2. Upon selecting a data platform, the Data Points tab displays the list of data points available for the selected Data Platform. Select the required Data Point and click Next

  • If there is any Global project that user has access to, then the Project drop-down will list them. Select the Global project from the list if the data point must be chosen from there. After selection, the canvas displays respective global data points as per the data platform type.
  • From the list of data points, you can also select Generic data point type and when selected displays additional details for defining derived attributes.

Note:

  • To move back to previous step in wizard, click Back.
  • To close New Data Flow window, click Cancel.

3. Upon selecting the data point, the General Properties tab displays the general properties for the data flow.

  • The Name field displays the default data flow name. Provide a suitable name for the data flow here.
  • The Layer field lists down the available layers in the project. Select a layer to create the data flow under it.

4. Click Create to navigate to the Data Flow workspace.

Step III: Configuring data flow 

In the General tab, edit the basic details associated with the data flow.

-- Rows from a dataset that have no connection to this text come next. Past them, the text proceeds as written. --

/-- A field of a configuration block lies in the range of Table 11-2, read from the bytes where the table
puts it; of field 14 also the bytes that its kind does not use (log 33). -/
def inTableRange (b : List Byte) : Nat → Prop
  | 1 => ∀ c : Cell, fieldInt32 (12 * c.val) b < fieldInt32 (12 * c.val + 4) b
  | 2 => 0 ≤ fieldInt32 240 b ∧ fieldInt32 240 b ≤ 2000000
  | 3 => ∀ k : SlotIx, travelAt (244 + 24 * k.val) b ∧ travelAt (256 + 24 * k.val) b
  | 4 => softAt 820 80000000 b ∧ softAt 828 40000000 b ∧ softAt 836 40000000 b
  | 5 => fieldBetween 844 2 1 20000 b
  | 6 => travelAt 846 b
  | 7 => fieldBetween 858 2 1 20000 b ∧ fieldBetween 860 2 1 20000 b ∧ fieldBetween 862 2 1 20000 b
  | 8 => fieldBetween 864 2 1 10000 b
  | 9 => fieldBetween 866 4 1 1000000 b
  | 10 => fieldBetween 870 4 0 100000 b
  | 11 => fieldBetween 874 4 0 1000000 b
  | 12 => fieldBetween 878 2 0 3000 b ∧ fieldBetween 880 2 0 3000 b ∧ fieldBetween 882 2 0 3000 b
  | 13 => ∀ c : Chan, fieldBetween (884 + 2 * c.val) 1 0 6 b ∧ fieldBetween (885 + 2 * c.val) 1 0 1 b
  | 14 => ∀ i : Fin 5, fieldBetween (900 + 5 * i.val) 1 0 (if i = 4 then 2 else 1) b
      ∧ fieldBetween (901 + 5 * i.val) 1 0 7 b ∧ fieldBetween (902 + 5 * i.val) 1 0 7 b
      ∧ fieldBetween (903 + 5 * i.val) 1 0 1 b ∧ fieldBetween (904 + 5 * i.val) 1 0 7 b
  | 15 => fieldBetween 925 2 0 500 b
  | 16 => (field 927 1 b = 0 ∧ field 928 1 b = 0)
      ∨ (fieldBetween 927 1 8 64 b ∧ field 928 1 b < field 927 1 b)
  | 17 => fieldBetween 929 1 1 60 b ∧ fieldBetween 930 1 1 60 b
  | _ => True

/-- The code of an axis in command data (Table 10-8). -/
def axisNum : Axis → Nat
  | .x => 0
  | .y => 1
  | .z => 2

/-- The data bytes of QUEUE MOVE (Table 10-8); kind: the byte that names it. -/
def moveData (tag : Tag) (kind : Nat) (target : V3 Int) (feed : Nat) : List Byte :=
  word tag ++ one kind ++ beSigned 4 target.x ++ beSigned 4 target.y ++ beSigned 4 target.z
    ++ beBytes 2 feed

/-- The data bytes of WRITE PROBE SET (Table 10-8). -/
def setData (i : Ident) (bank : Bank) (q : QualSet) : List Byte :=
  word i ++ one bank.num ++ yesNo q.valid ++ beSigned 4 q.offset.x ++ beSigned 4 q.offset.y
    ++ beSigned 4 q.offset.z ++ beBytes 2 q.radius ++ beSigned 2 q.qualTemp ++ beBytes 2 q.limit

/-- The samples of a period show no limit switch active, every drive ready, and the seated line as it was (R7,
R8, R144). -/
def State.quiet (s : State) (v : Samples) : Prop :=
  (∀ a, v.lower.get a = false ∧ v.upper.get a = false ∧ v.ready.get a = true)
    ∧ v.seated = s.probes.seated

1. The Name field auto-populates the data flow name prefixed with df and is editable. If required, define the data flow name as needed.

2. In the Description text-box, provide a description and is optional.

3. Provide the value in Data View Limit to limit the number of records displayed as output for a transform when viewing output in interactive data flow. For more details on interactive data flow, refer Working with Interactive Data Flow.

4. A Process Platform is either native or generic platform based on which other data points, data objects, data flows, and job flows are created.

5. The Data Point field displays the associated data point with the data flow.

To change the associated data point, click Change. The Change Native Data Point window displays the list of data points available for the selected Data Platform. Select the required Data Point and click Ok.

  • If there is any Global project that user has access to, then the Project drop-down will list them. Select the Global project from the list if the data point must be chosen from there. After selection, the canvas displays respective global data points as per the data platform type.
  • Upon selecting a Global data point, the data point name in data object list page is appended with alphabet 'G'.
  • Upon selecting a Global data object as source in normal data flow, then the source name is in the canvas is appended with alphabet 'G'.

6. The Last updated by field displays the user who last updated the data flow along with date and time of last save.

Note: The tabs that appear on the canvas, differ based on the data point selected, it can be either native or generic for the Data Flow.

Step IVAdd transforms and create pipeline only for Native database

Drag and drop the transforms into the data flow canvas from the Transforms tab, to implement the business logic. It is mandatory to have at least one source instance transform and at least one target instance transform linked to create a valid data flow. You can add other transforms between the source and target instance to apply the logic to be implemented.

  • For detailed information on the transforms, refer Working with Data Flow Transforms.
  • You can create copy of the transforms from a different data flow or within the data flow. For more details, refer Creating copy of transform in Data Flow.
  • You can view the data at each transform step by enabling the interactive data flow feature. For more details, refer Working with Interactive Data Flow.
  • You can have multiple pipelines in a data flow. A pipeline is set of linked transforms starting from a source instance and ending at a target instance. You can define order in which each pipeline should be executed. For more details, refer Editing load order in Data Flow.
  • You can auto arrange the pipeline created in data flow to a default pattern. For more details, refer Arranging Data Flow.
  • You can validate the created data flow to check if there are any errors. For more details, refer Validating Data Flow.

Step V: Optionally edit the data flow properties and use parameters

Step VI: Save the data flow 

To save the changes made to the data Flow, refer Saving Data Flow.

Note: 

  • If the changes made to the data flow need to be reverted and not saved then, refer Reverting changes in Data Flow.
  • Once the data flow has been created and the changes have been saved then, Close or Unlock the data flow so that it is editable by other users. For more information, refer Closing Data Flow and Unlocking Data Flow.